Coupled effects of sodium lignosulfonate and water-to-binder mass ratio on rheology, strength and microstructure of high-volume fly ash cemented paste backfill

High-volume fly ash (HVFA) binders are widely utilized as a mature method for cemented paste backfill in green mining, yet their performance remains highly sensitive to mix design. The fundamental coupling mechanism between the water-to-binder mass ratio (W/B) and sodium lignosulfonate (SL) content in pozzolan-rich HVFA systems remains insufficiently understood. In this study, HVFA pastes with varying SL contents (0–0.9wt%) and W/B ratios (0.5–0.8) were characterized via rheometry, unconfined compressive strength (UCS) tests, and microstructural analyses, including zeta potential measurements.
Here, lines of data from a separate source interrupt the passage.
/-- The link layer of a port that leaves UP starts anew: nothing is to be freed in its receive buffer any more, and the packets it had
queued for other ports' ingress are gone (R364, R367). -/
def State.dropLink (s : State) (p : Nat) : State :=
  let gone := (s.link p).queue.filterMap (·.frees)
  let s := s.setLink p (fun _ => State.link0)
  let kept (q : Queued) : Queued := { q with frees := q.frees.filter (fun r => r.port != p) }
  let s : State := { s with links := s.links.map (fun l => { l with queue := l.queue.map kept }) }
  (gone.filter (fun r => r.port != p)).foldl State.release s

/-- A port leaves UP: packets queued or unacknowledged are discarded and counted (Table 10.5), an adaptation result of this very cycle
goes too (Table 9.10), excluded lanes may take part again (R334), the master hears (R374). -/
def State.leaveUp (s : State) (p : Nat) : State :=
  if s.up p then
    let n := (s.link p).queue.length + (s.link p).unacked.length
    let s := (s.count .fabDroppedDown p n).dropLink p
    let s := (s.w .fabState p Port.listen).dropResults p (fun r => r.ft == s.ftNs)
    (s.setPort p (fun q => { q with adapting := false, lowSince := none, banned := 0 })).linkEvent p 0
  else s

/-- A port put into a state of bring-up, its stage starting now. -/
def State.enterPort (s : State) (p state : Nat) : State :=
  let s := s.leaveUp p
  let s := s.w .fabState p state
  let s := if state = Port.up ∨ state = Port.loop then s else s.w .fabLanesUp p 0
  s.setPort p (fun q => { q with since := s.clk })

/-- Nothing of a training attempt. -/
def PortSt.untrained (q : PortSt) : PortSt :=
  { q with
    stage := .lock, trainLanes := 0, lockLanes := 0, readyLanes := 0, partnerReady := List.replicate 4 0,
    txStatus := List.replicate 4 0, txAsked := List.replicate 4 0, rxRequest := List.replicate 4 0, askedAt := List.replicate 4 0,
    quiet := List.replicate 4 0, codes := List.replicate 4 0, frames := 0, skews := List.replicate 4 0 }

/-- LISTEN at rate 0 with nothing known of a partner (R335). -/
def State.listen (s : State) (p : Nat) : State :=
  let s := s.enterPort p Port.listen
  let s := (s.clearEq p).w .fabRate p 0
  (s.setPort p (fun q => { q.untrained with partner := none, acks := 0, cap := 3, farTurned := false })).showLine p

/-- A port held in DISABLED: enable clear, its block held, or boot not there yet (Table 9.8, Table 13.4, R622). -/
def State.portOff (s : State) (p : Nat) : Bool := !s.on .fabEnable p || s.held (4 + p) || (s.port p).heldDown

/-- A restart (R333, R341): the loop field takes effect (Table 9.13); a near loop puts the port in LOOP with its
transmitters idle (R351), a FAR loop is asked for in the offers (R352). -/
def State.restartPort (s : State) (p : Nat) : State :=
  let code := s.r .fabLoop p
  let s := s.listen p
  let s := (s.w .fabAttempts p 0).setPort p (fun q => { q with loop := code, floor := 0, resetAt := some s.clk })
  if s.portOff p then (s.enterPort p Port.disabled).showLine p
  else if code = 1 ∨ code = 2 then (s.enterPort p Port.loop).showLine p
  else s

/-- The port follows its enable (Table 9.8). -/
def State.followEnable (s : State) (p : Nat) : State :=
  if s.portOff p then (if s.r .fabState p = Port.disabled then s else ((s.listen p).enterPort p Port.disabled).showLine p)
  else if s.r .fabState p = Port.disabled then s.restartPort p else s

/-- TRAIN at the agreed rate (R327, R332, R539) on the lanes both allow but for those excluded since the port last left UP (R334):
receivers ask for the initial preset, and a lane's seed of the same rate and partner nonce starts its receiver. Precoding starts
with y = 0 (R322); where the pattern starts the spec does not say (a free value: log entry 85). -/
def State.enterTrain (s : State) (p rate : Nat) : State :=
  let s := s.enterPort p Port.train
  let s := (s.w .fabRate p rate).count .fabRetrains p
  let preset := if rate = 1 then s.r .fabInitPresetNrz p else s.r .fabInitPresetPam4 p
  let o := (s.port p).partner.getD ⟨0, 0, 0, 0, 1, 0, 0, 0⟩
  let lanes := (List.range 4).filter (fun l => bit (s.r .fabLanesAllowed p) l && bit o.lanes l && !bit (s.port p).banned l)
  let s := s.clearEq p
  let mine (x : Nat × Nat × List Byte) : Bool := x.1 == rate && x.2.1 == o.nonce
  let s := (s.port p).seeds.zipIdx.foldl (fun s q => match q.1.filter mine with
    | some (_, _, v) => (s.w .fabLaneCtle (pl p q.2) (getLE v 0 1)).w .fabLaneDfe1 (pl p q.2) (getLE v 2 1)
    | none => s) s
  let d := s.draw 52
  let s := d.2.setPort p (fun q => { q.untrained with
    trainLanes := setBit ((lanes.map (2 ^ ·)).sum) 0 true, rxRequest := List.replicate 4 (4096 * preset),
    patterns := (List.range 4).map (fun l => d.1 / 8192 ^ l % 8191 + 1), trainAt := s.clk, seeds := q.seeds.map (·.filter mine) })
  s.showLine p
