/-- Map entries that this discovery has found, in discovery order. -/
def State.foundNodes (s : State) : List MapNode := s.net.map.filter (·.found)

/-- Queries sent while fewer than 64 are outstanding, in the order they were made (R377). -/
def State.sendQueries : Nat → State → State
  | 0, s => s
  | n + 1, s =>
    if 64 ≤ s.net.queries.length then s
    else
      match s.net.toQuery with
      | [] => s
      | path :: rest =>
        let tag := s.net.nextTag % 65536
        let q : Query := ⟨tag, path, s.clk, 1⟩
        let s := { s with net := { s.net with toQuery := rest, queries := s.net.queries ++ [q], nextTag := tag + 1 } }
        State.sendQueries n (s.sendPath 0x02 path tag [])

/-- The paths to query beyond a node: its ports in ascending order whose partner is not found yet; a node more than 64 hops
away is not reached, and the master sets wall_limit (R377). -/
def State.addQueries (s : State) (m : MapNode) : State :=
  let known (nonce : Nat) : Bool := s.foundNodes.any (fun x => nonce ∈ x.nonces)
  let new := (List.range 4).filter (fun p => bit m.up p && !known (m.partners.getD p 0))
  if new = [] then s
  else if 64 ≤ m.path.length then s.raise .netWallLimit
  else { s with net := { s.net with toQuery := s.net.toQuery ++ new.map (fun p => m.path ++ [p]) } }

/-- DISCOVERY_START (R375, R377): the master begins breadth first from itself, anew where a discovery was under way, which could not end
within the 1 ms. -/
def doDiscoveryStart (s : State) : State :=
  if !s.on .netMaster ∨ s.net.discoverAt.isNone then s
  else
    let self := s.selfNode
    let old := (s.net.map.filter (fun m => m.unit ≠ self.unit)).map (fun (m : MapNode) => { m with found := false })
    let s := { s with net := { s.net with
      map := old ++ [self], queries := [], toQuery := [], epoch := (s.net.epoch + 1) % 256, discoverAt := none,
      discovering := true } }
    State.sendQueries 64 (s.addQueries self)
def execDiscoveryStart (s : State) : Host.Outcome State Fault Refusal := event doDiscoveryStart s

/-- The lowest free ID from 0x001. -/
def freeId (taken : List Nat) : Option Nat := (List.range 4094).map (· + 1) |>.find? (fun i => !(i ∈ taken))

/-- IDs of the found nodes, in discovery order (R378): a reported ID kept unless another reports it too and the map does not
bind it here; then the mapped ID; then the preferred one if free, or the lowest free. 0 is no ID, past 4,094. -/
def assignIds (ns : List MapNode) : List Nat :=
  let reports (id : Nat) : Nat := (ns.filter (fun m => m.reported = id)).length
  let keeps (m : MapNode) : Nat :=
    if m.reported ≠ 0 ∧ (reports m.reported = 1 ∨ m.node = m.reported) then m.reported else 0
  let first := ns.map keeps
  let second := ns.zip first |>.map (fun p => if p.2 ≠ 0 then p.2
    else if p.1.node ≠ 0 ∧ p.1.reported = 0 ∧ !(p.1.node ∈ first) then p.1.node else 0)
  (ns.zip second).foldl (fun (acc : List Nat) (p : MapNode × Nat) =>
    let taken := second ++ acc
    let id := if p.2 ≠ 0 then p.2
      else if p.1.preferred ≠ 0 ∧ p.1.preferred ≤ 4094 ∧ p.1.preferred ∉ taken then p.1.preferred
      else (freeId taken).getD 0
    acc ++ [id]) []

/-- The node takes an ID, its master and its port attributes (Table 10.7), and saves the ID as preferred (R378, R379). How a
node learns its ring, position and direction ports the spec does not say: free values (log entry 22). -/
def State.takeId (s : State) (id master attr : Nat) : State :=
  let pref := s.r .netPreferred
  let s := s.ws [(.netNodeId, id), (.netMasterId, master), (.netAssigned, b2n (id != 0)), (.netDateline, attr % 16),
    (.netBoundary, attr / 16)]
  let s := if pref ≠ 0 ∧ pref ≠ id then s.raise .netIdChanged else s
  let d := s.draw 20
  let s := d.2.ws [(.netRing, d.1 % 256), (.netPosition, d.1 / 256), (.netDir0Port, d.1 / 2 ^ 16), (.netDir1Port, d.1 / 2 ^ 18)]
  if id = 0 then s else (s.w .netPreferred 0 id).putSetting 0x0001 (leBytes 2 id)

/-- The route shadow put into effect, by parts (R390, Table 10.8). -/
def State.useUnicast (s : State) : State :=
  let s := { s with net := { s.net with
    unicast := mwrite 0 [] 0 (mread 0 s.net.shadow 0 4096)
    broadcast := (mread 0 s.net.shadow 0x1000 5).map (fun (b : Byte) => b.toNat) } }
  let attr := mval 0 s.net.shadow 0x1808 1
  s.ws [(.netDateline, attr % 16), (.netBoundary, attr / 16)]

/-- A head's own enabled stream goes to this group. -/
def State.sendsTo (s : State) (g : Nat) : Bool :=
  s.isHead && (List.range 16).any (fun i => s.on .ingEnable i && s.r .ingGroup i == g)
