-- ==== Sys2Proof/Machine/Time.lean ====
section
/-! DEFINITION. Fabric time: the counter, time packets and their stamps, lock states, holdover, the reference of a time root,
and the time commands (R46 to R80, R248, R283, R417, R531). -/

namespace Sys2Proof.Machine

/-! ### Stamps (R55, R56, R60) -/

/-- Transmit and receive latency of a rate, in 2^-16 ns (Table 2.7, rounded). -/
def txLatency (rate : Nat) : Nat := nth [3145728, 1677722, 2529690, 1461453] rate 0
def rxLatency (rate : Nat) : Nat := nth [5767168, 2713190, 7897088, 5367398] rate 0

/-- A stamp's resolution, 62.5 ps, in units of 2^-16 ns (R56). -/
def stampRes (t : Nat) : Nat := t / 4096 * 4096

/-- Egress and ingress stamps of a port from the ball time, as R60 words them (log entry 25). -/
def State.egressStamp (s : State) (p t : Nat) : Int := (stampRes t : Int) - txLatency (s.r .fabRate p)
def State.ingressStamp (s : State) (p t : Nat) : Int :=
  (stampRes t : Int) + rxLatency (s.r .fabRate p) + (s.time.ports.getD p State.timePort0).deskew

/-- FT in units of 2^-16 ns. -/
def State.ft16 (s : State) : Nat := s.time.ft / 2 ^ 16

/-- A port's trim in units of 2^-16 ns, from ps (R59). -/
def State.trim16 (s : State) (p : Nat) : Int := (toInt 16 (s.r .ftPortTrim p) * 65536).fdiv 1000

/-- port_delay: the mean of the last 16 delay samples and the trim (R58, R59), in units of 2^-16 ns. With fewer than 16 samples it is the
mean of those there are, rounded down, and 0 with none (DESIGN CHOICE, log entry 63). -/
def State.portDelay (s : State) (p : Nat) : Int :=
  let l := (s.time.ports.getD p State.timePort0).samples
  (if l = [] then 0 else l.sum.fdiv l.length) + s.trim16 p

/-- The port_delay register shown (Table 2.13). -/
def State.showDelay (s : State) (p : Nat) : State := s.w .ftPortDelay p (ofInt 32 (shr (s.portDelay p) 8))

/-! ### The increment (R46, R47) -/

/-- The increment in effect, in 2^-32 ns. -/
def State.incr (s : State) : Nat := s.r .ftIncrInt * 2 ^ 32 + s.r .ftIncrFrac

/-- Nominal increment, 4 ns, and a number of ppm of it. -/
abbrev nominalIncr : Nat := 0x400000000
def ppmOf (base ppm : Nat) : Nat := base * ppm / 1000000

/-- An increment within the limits of R47. -/
def State.limitIncr (s : State) (i : Int) : Nat :=
  let d := ppmOf nominalIncr (if s.inShow then 200 else 1000)
  clampI (nominalIncr - d) (nominalIncr + d) i

/-- The increment set, within R47 and, after a takeover, within 10 ppm of the one then held (R77). -/
def State.setIncr (s : State) (i : Int) : State :=
  let i := match s.time.steer with
    | some h => (clampI (h - ppmOf h 10) (h + ppmOf h 10) i : Int)
    | none => i
  let v := s.limitIncr i
  s.ws [(.ftIncrInt, v / 2 ^ 32), (.ftIncrFrac, v % 2 ^ 32)]

/-- The servo's step from an offset in 2^-16 ns (R58; its law is log entry 10). -/
def State.servo (s : State) (offset : Int) : State := s.setIncr (Config.servo s.incr offset)

/-- The REF compensation at D7's temperature, in 2^-8 ppm and 1/16 of an entry's step of 5 °C: linear between the entries at 0,
5, … 75 °C, the end entry outside (R531). A temperature is in 1/16 °C. -/
def State.refComp (s : State) : Int :=
  let t := toInt 16 (s.r .thmDieTemp 7)
  let e (j : Nat) : Int := toInt 16 (s.r .calRefComp j)
  if t ≤ 0 then e 0
  else if 1200 ≤ t then e 15
  else
    let j := t.toNat / 80
    let m := t.toNat % 80
    e j + ((e (j + 1) - e j) * m).fdiv 80

/-- The time root runs on FREE and follows REF with its compensation (Table 2.4, R531). -/
def State.freeRun (s : State) : State :=
  if s.on .ftIsRoot ∧ s.r .ftSource = 0 ∧ s.r .ftLockState = 0 then
    s.setIncr (nominalIncr + (nominalIncr * s.refComp).fdiv 256000000)
  else s

/-! ### Cutoffs and planned frames -/

/-- The next frame index. -/
def State.nextFrame (s : State) : Nat := match s.frame? with | some f => f + 1 | none => s.r .ftAnchorFrame

/-- The cutoff of frame `f` (R132); B(F0 − 1) does not exist. -/
def State.cutoff (s : State) (early : Bool) (f : Nat) : Option Nat :=
  if early then (if f ≤ s.r .ftAnchorFrame then none else some (s.bnd (f - 1)))
  else if f < s.r .ftAnchorFrame then none else some (s.latch f)

/-- The first frame from `from_` that a test on its cutoff selects. -/
def State.firstFrame (s : State) (early : Bool) (from_ : Nat) (ok : Nat → Bool) : Nat :=
  ((List.range 128).map (from_ + ·)).find? (fun f => match s.cutoff early f with
    | some c => ok c
    | none => false) |>.getD (from_ + 128)

/-- The first frame at or after `ft` whose cutoff falls after now (R135, R136). -/
def State.planTimed (s : State) (early : Bool) (ft : Nat) : Nat :=
  s.firstFrame early (max ft s.nextFrame) (fun c => decide (s.ftNs < c))

/-- Accepted sets that a test selects have missed the latch point of their planned frame: each is late, and planned for the first
frame whose cutoff falls after the moment it missed it (R619). -/
def State.lateSets (s : State) (missed : CommitSet → Bool) (moment : CommitSet → Nat) : State :=
  let gone (c : CommitSet) : Bool := c.state == .accepted && missed c
  let again (c : CommitSet) : CommitSet :=
    { c with late := true, fa := s.firstFrame c.early s.nextFrame (fun t => decide (moment c < t)) }
  let l := s.lay.sets.map (fun c => if gone c then again c else c)
  { s.raiseIf (s.lay.sets.any gone) .layLateCommit with lay := { s.lay with sets := l } }

/-- FT changed by a step (R48): step_done sets, and commit sets whose latch point it stepped past are late (R619). -/
def State.stepTo (s : State) (ft : Nat) : State :=
  let old := s.ftNs
  let s := ({ s with time := { s.time with ft := ft % 2 ^ 96 } }).raise .ftStepDone
  s.lateSets (fun c => decide (old < s.latch c.fa) && decide (s.latch c.fa ≤ s.ftNs)) (fun _ => s.ftNs)

/-- A lock state entered (Table 2.9); entry to HOLDOVER sets holdover_entered and starts its count (R72). -/
def State.setLock (s : State) (l : Nat) : State :=
  if s.r .ftLockState = l then s
  else
    let s := s.w .ftLockState 0 l
    let s := { s with time := { s.time with
      lockedSince := if l = 2 then some s.clk else none
      holdSince := if l = 3 then some s.clk else none
      inside := 0, outside := 0 } }
    s.raiseIf (l == 3) .ftHoldoverEntered

/-- The node leaves Show for time at its next boundary, and time_lost sets there (R73, R75). -/
def State.leaveForTime (s : State) : State :=
  if s.inShow then
    { s.leaveNext with time := { s.time with returnShow := true } }
  else s

/-! ### The tick -/

/-- Index of the last GCLK edge of group g at or before an FT (R248): trim in ps, FT in 2^-32 ns. -/
def gclkIndex (ft gdiv : Nat) (trim : Int) : Int := ((ft : Int) * 1000 + trim * 2 ^ 32).fdiv (4000 * gdiv * 2 ^ 32)

/-- GCLK edges that leave their balls between two FT values, in Standby and Show (R248, R283); a pair controller that stands down
holds its outputs idle (R440). -/
def State.gclkEdges (s : State) (old new : Nat) : State :=
  if (s.inStandby || s.inShow) && s.red.standdownAt.isNone then
    let gdiv := s.r .scnGdivM1 + 1
    (List.range 12).foldl (fun s g =>
      let trim := toInt 16 (s.scn.trims.getD g 0)
      let a := gclkIndex old gdiv trim
      let n := (gclkIndex new gdiv trim - a).toNat
      (List.range n).foldl (fun (s : State) (k : Nat) =>
        let m := (a + 1 + (k : Int)).toNat
        s.emit (.gclk g m (m % 65536 == 0))) s) s
  else s

/-- FT_TICK: a TB tick adds the increment (R46); a new TB cycle begins (R12); ports in TRAIN
send their next training frames when due (R328). -/
def doFtTick (s : State) : State :=
  let s := s.freeRun
  let old := s.time.ft
  let s := { s with time := { s.time with ft := (old + s.incr) % 2 ^ 96 }, clk := s.clk + 4, hot := [] }
  (List.range 4).foldl State.sendFrames (s.gclkEdges old (old + s.incr))

/-- FT_NOW_READ: a read of offset 0x0400 latches the whole value and its fraction (R49). -/
def doFtNowRead (s : State) : State :=
  if !s.pcieUp then s
  else
    let s : State := { s with mbx := { s.mbx with ftLatch := s.time.ft } }
    s.emit (.readData (leBytes 4 s.ftNs))
def execFtNowRead (s : State) : Host.Outcome State Fault Refusal := event doFtNowRead s

/-! ### Time packets (R57, R58) -/

/-- The takeover allowance of a time root: the fewest whole ms not below lease_us + guard_us + two wall periods (R74). -/
def State.allowance (s : State) : Nat :=
  let n := s.r .ftPeriodNum
  let d := max 1 (s.r .ftPeriodDen)
  ceilDiv ((s.r .redLeaseUs + s.r .redGuardUs) * 1000 * d + 2 * n) (d * 1000000)

/-- A TIME_SYNC payload (Table 2.5): origin and correction in 2^-16 ns. -/
def syncPayload (origin : Int) (seq : Nat) (corr : Int) (rootId hops state allow : Nat) : List Byte :=
  let o := ofInt 80 origin
  leBytes 8 (o / 65536) ++ leBytes 2 (o % 65536) ++ leBytes 2 seq ++ leBytes 8 (ofInt 64 corr) ++ leBytes 2 rootId ++
    [byte (min hops 255), byte state] ++ leBytes 2 allow ++ [0, 0, 0, 0, 0, 0]

/-- Ports in UP, the trained ports that carry packets. -/
def State.upPorts (s : State) : List Nat := (List.range 4).filter s.up

/-- TIME_SYNC_SEND: the time root sends on every port. -/
def doTimeSyncSend (s : State) : State :=
  if !s.on .ftIsRoot then s
  else
    let seq := s.time.syncSeq % 65536
    let body (p : Nat) := syncPayload (s.egressStamp p s.ft16) seq 0 (s.id + 4096 * s.r .ftSource) 0 (s.r .ftLockState) s.allowance
    let t := s.upPorts.foldl (fun t p => t.sendPort p 0x08 (body p)) s
    { t with time := { t.time with syncSeq := seq + 1 } }
def execTimeSyncSend (s : State) : Host.Outcome State Fault Refusal := event doTimeSyncSend s

/-- PDELAY_REQ_SEND: a request on every trained port; `tout` are the ball times of its copies, 2^-16 ns. -/
def doPdelayReqSend (tout : List Nat) (s : State) : State :=
  let seq := s.time.pdelaySeq % 65536
  let t := s.upPorts.foldl (fun t p =>
    let stamp := s.egressStamp p (tout.getD p 0)
    (t.setTimePort p (fun x => { x with asked := some (seq, ofInt 80 stamp) })).sendPort p 0x09
      (leBytes 2 seq ++ List.replicate 14 0)) s
  { t with time := { t.time with pdelaySeq := seq + 1 } }
def execPdelayReqSend (tout : List Nat) (s : State) : Host.Outcome State Fault Refusal := event (doPdelayReqSend tout) s

/-- PDELAY_REQ_RX: the answer carries the turnaround, egress stamp minus ingress stamp (Table 2.6). -/
def doPdelayReqRx (p : Nat) (k : Pkt) (tin tout : Nat) (s : State) : State :=
  let turn := s.egressStamp p tout - s.ingressStamp p tin
  s.sendPort p 0x0A (leBytes 2 (k.u16 0) ++ [0, 0, 0, 0, 0, 0] ++ leBytes 8 (ofInt 64 turn))
def execPdelayReqRx (p : Nat) (k : Pkt) (tin tout : Nat) (s : State) : Host.Outcome State Fault Refusal :=
  event (doPdelayReqRx p k tin tout) s

/-- PDELAY_RESP_RX: a delay sample, half of the round trip less the turnaround (R58). -/
def doPdelayRespRx (p : Nat) (k : Pkt) (tin : Nat) (s : State) : State :=
  match (s.time.ports.getD p State.timePort0).asked with
  | none => s
  | some (seq, t1) =>
    if seq ≠ k.u16 0 then s
    else
      let sample := ((s.ingressStamp p tin - t1) - toInt 64 (k.u64 8)).fdiv 2
      (s.setTimePort p (fun x => { x with asked := none, samples := (sample :: x.samples).take 16 })).showDelay p
def execPdelayRespRx (p : Nat) (k : Pkt) (tin : Nat) (s : State) : Host.Outcome State Fault Refusal :=
  event (doPdelayRespRx p k tin) s

/-! ### Following the root (R54, R67 to R71, R75, R417) -/

/-- Hops of a port that has received a valid TIME_SYNC within the last 1 ms. -/
def State.hopsOf (s : State) (p : Nat) : Option Nat :=
  if s.timePort p then some (s.time.ports.getD p State.timePort0).hops else none

/-- The port with the fewest hops among some, the lower number on a tie (R54). -/
def State.bestPort (s : State) (ps : List Nat) : Option Nat :=
  ps.foldl (fun b p =>
    match s.hopsOf p, b with
    | none, _ => b
    | some _, none => some p
    | some h, some q => if h < (s.hopsOf q).getD 256 then some p else b) none

/-- A port becomes the parent; a change of parent sets parent_changed (R54). -/
def State.setParent (s : State) (p : Nat) : State :=
  let moved := s.hasParent && s.r .ftParentPort != p
  (s.ws [(.ftParentPort, p), (.ftHops, min 254 (s.time.ports.getD p State.timePort0).hops)]).raiseIf moved .ftParentChanged
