/-- A grant: the burst starts at the unit the requester resumes from; one preempted 4 times in a row is protected (R118). -/
def State.grant (s : State) (l : Nat) (r : ArbReq) : State :=
  let a := s.arb l
  let first := a.resume_.getD (reqIndex r) 0
  let burst : Burst := ⟨r, first, decide (4 ≤ a.preempted.getD (reqIndex r) 0), 0⟩
  (s.setArb l (fun (a : ArbSt) => { a with burst := some burst, pointer := ((reqIndex r) + 1) % 8, cut := none })).emit (.cxlBurst l r first)

/-- STR is urgent (R116): what it has read ahead covers fewer than 8 line slots of the streams being sent (log entry 72). -/
def State.strUrgent (s : State) : Bool :=
  let slot := ((List.range 16).map (fun i =>
    if s.on .ingSending i then pitchOf (s.stream i).width (s.stream i).format else 0)).sum
  decide (s.ing.ahead < 8 * slot)

/-- The burst in progress has moved `units` units up to this cycle; what STR reads lies ahead of its line slots. -/
def State.moveUnits (s : State) (l units : Nat) : State :=
  match (s.arb l).burst with
  | none => s
  | some b =>
    let s := s.setArb l (fun (a : ArbSt) => { a with burst := some { b with moved := max b.moved units } })
    if b.req = .str then { s with ing := { s.ing with ahead := s.ing.ahead + 64 * (units - b.moved) } } else s

/-- An urgent STR takes the link: the burst it preempts restarts from its first unit at its next grant (R116). -/
def State.preempt (s : State) (l : Nat) (b : Burst) : State :=
  let s := s.setArb l (fun (a : ArbSt) => { a with
    preempted := updAt a.preempted (reqIndex b.req) (· + 1), resume_ := setNat a.resume_ (reqIndex b.req) b.first })
  (s.count .cxlPreemptions).grant l .str

/-- The rotation decides (R115). -/
def State.rotateLink (s : State) (l : Nat) (rs : List ArbReq) : State :=
  match rotate (s.arb l).pointer rs with
  | some r => s.grant l r
  | none => s

/-- ARBITER_GRANT (R115 to R118): the requests present in a cycle, and the units that the burst in progress has moved. An urgent STR
preempts that burst, or the one cut in this same cycle; otherwise the burst has ended, and the rotation decides. -/
def doArbiterGrant (l : Nat) (rs : List ArbReq) (units : Nat) (s : State) : State :=
  if !s.isHead || s.held 1 || decide (1 < l) then s
  else
    let s := s.moveUnits l units
    let urgent := s.strUrgent && rs.contains .str
    match (s.arb l).burst, (s.arb l).cut with
    | some b, _ =>
      if urgent ∧ b.req ≠ .str then (if b.guarded then s else s.preempt l b)
      else
        (s.setArb l (fun (a : ArbSt) => { a with
          burst := none, preempted := setNat a.preempted (reqIndex b.req) 0, resume_ := setNat a.resume_ (reqIndex b.req) 0 })).rotateLink l rs
    | none, some (b, t) => if urgent ∧ b.req ≠ .str ∧ !b.guarded ∧ t = s.clk then s.preempt l b else s.rotateLink l rs
    | none, none => s.rotateLink l rs
def execArbiterGrant (l : Nat) (rs : List ArbReq) (units : Nat) (s : State) : Host.Outcome State Fault Refusal :=
  event (doArbiterGrant l rs units) s

/-- BURST_CUT (R117): at hold_limit units of the burst in progress; the rest resumes where it was cut. -/
def doBurstCut (l units : Nat) (s : State) : State :=
  let s := s.moveUnits l units
  match (s.arb l).burst with
  | none => s
  | some b =>
    let n := s.r .cxlHoldLimit
    if b.moved < n then s
    else
      s.setArb l (fun (a : ArbSt) => { a with
        burst := none, preempted := setNat a.preempted (reqIndex b.req) 0, resume_ := setNat a.resume_ (reqIndex b.req) (b.first + n)
        cut := some ({ b with moved := n }, s.clk) })
def execBurstCut (c : BurstUnits) (s : State) : Host.Outcome State Fault Refusal := event (doBurstCut c.link c.units) s

/-! ### Stops (R119, Table 13.4) -/

/-- Streams and captures stop and pins drop. -/
def State.ingestStop (s : State) : State :=
  let s := (List.range 16).foldl (fun s i => s.w .ingSending i 0) s
  { s with ing := { s.ing with
    ahead := 0
    rings := s.ing.rings.map (fun (r : DpRing) => { r with writing := none, frames := [], lostSince := none, silent := false })
    streams := s.ing.streams.map (fun (x : StreamSt) => { State.stream0 with seq := x.seq, framesSent := x.framesSent }) } }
Results indicated that the absolute zeta potential magnitude increased from 11.88 to 27.08 mV as SL dosage rose from 0 to 0.9wt%, providing direct evidence for enhanced electrostatic repulsion. This surface modification significantly reduced yield stress and decreased the Relative Thixotropic Index (RTI) from 14.99% to 7.88% at a W/B of 0.5 with 0.3wt% SL. The effect of SL on 28-d UCS was non-monotonic, peaking at 35.72 MPa with 0.3wt% SL. The mercury intrusion porosimetry (MIP) analysis revealed a primary pore diameter shift from the harmful range (~284 nm) to the refined range (183 nm), while X-ray diffraction (XRD) analysis confirmed enhanced calcium hydroxide consumption via pozzolanic reactions. The findings elucidate the dual role of SL as a physical dispersant optimizing particle packing and a chemical modulator governing hydration kinetics. These quantitative relationships provide a scientific basis for the performance-based design and intelligent pumping control of HVFA binders.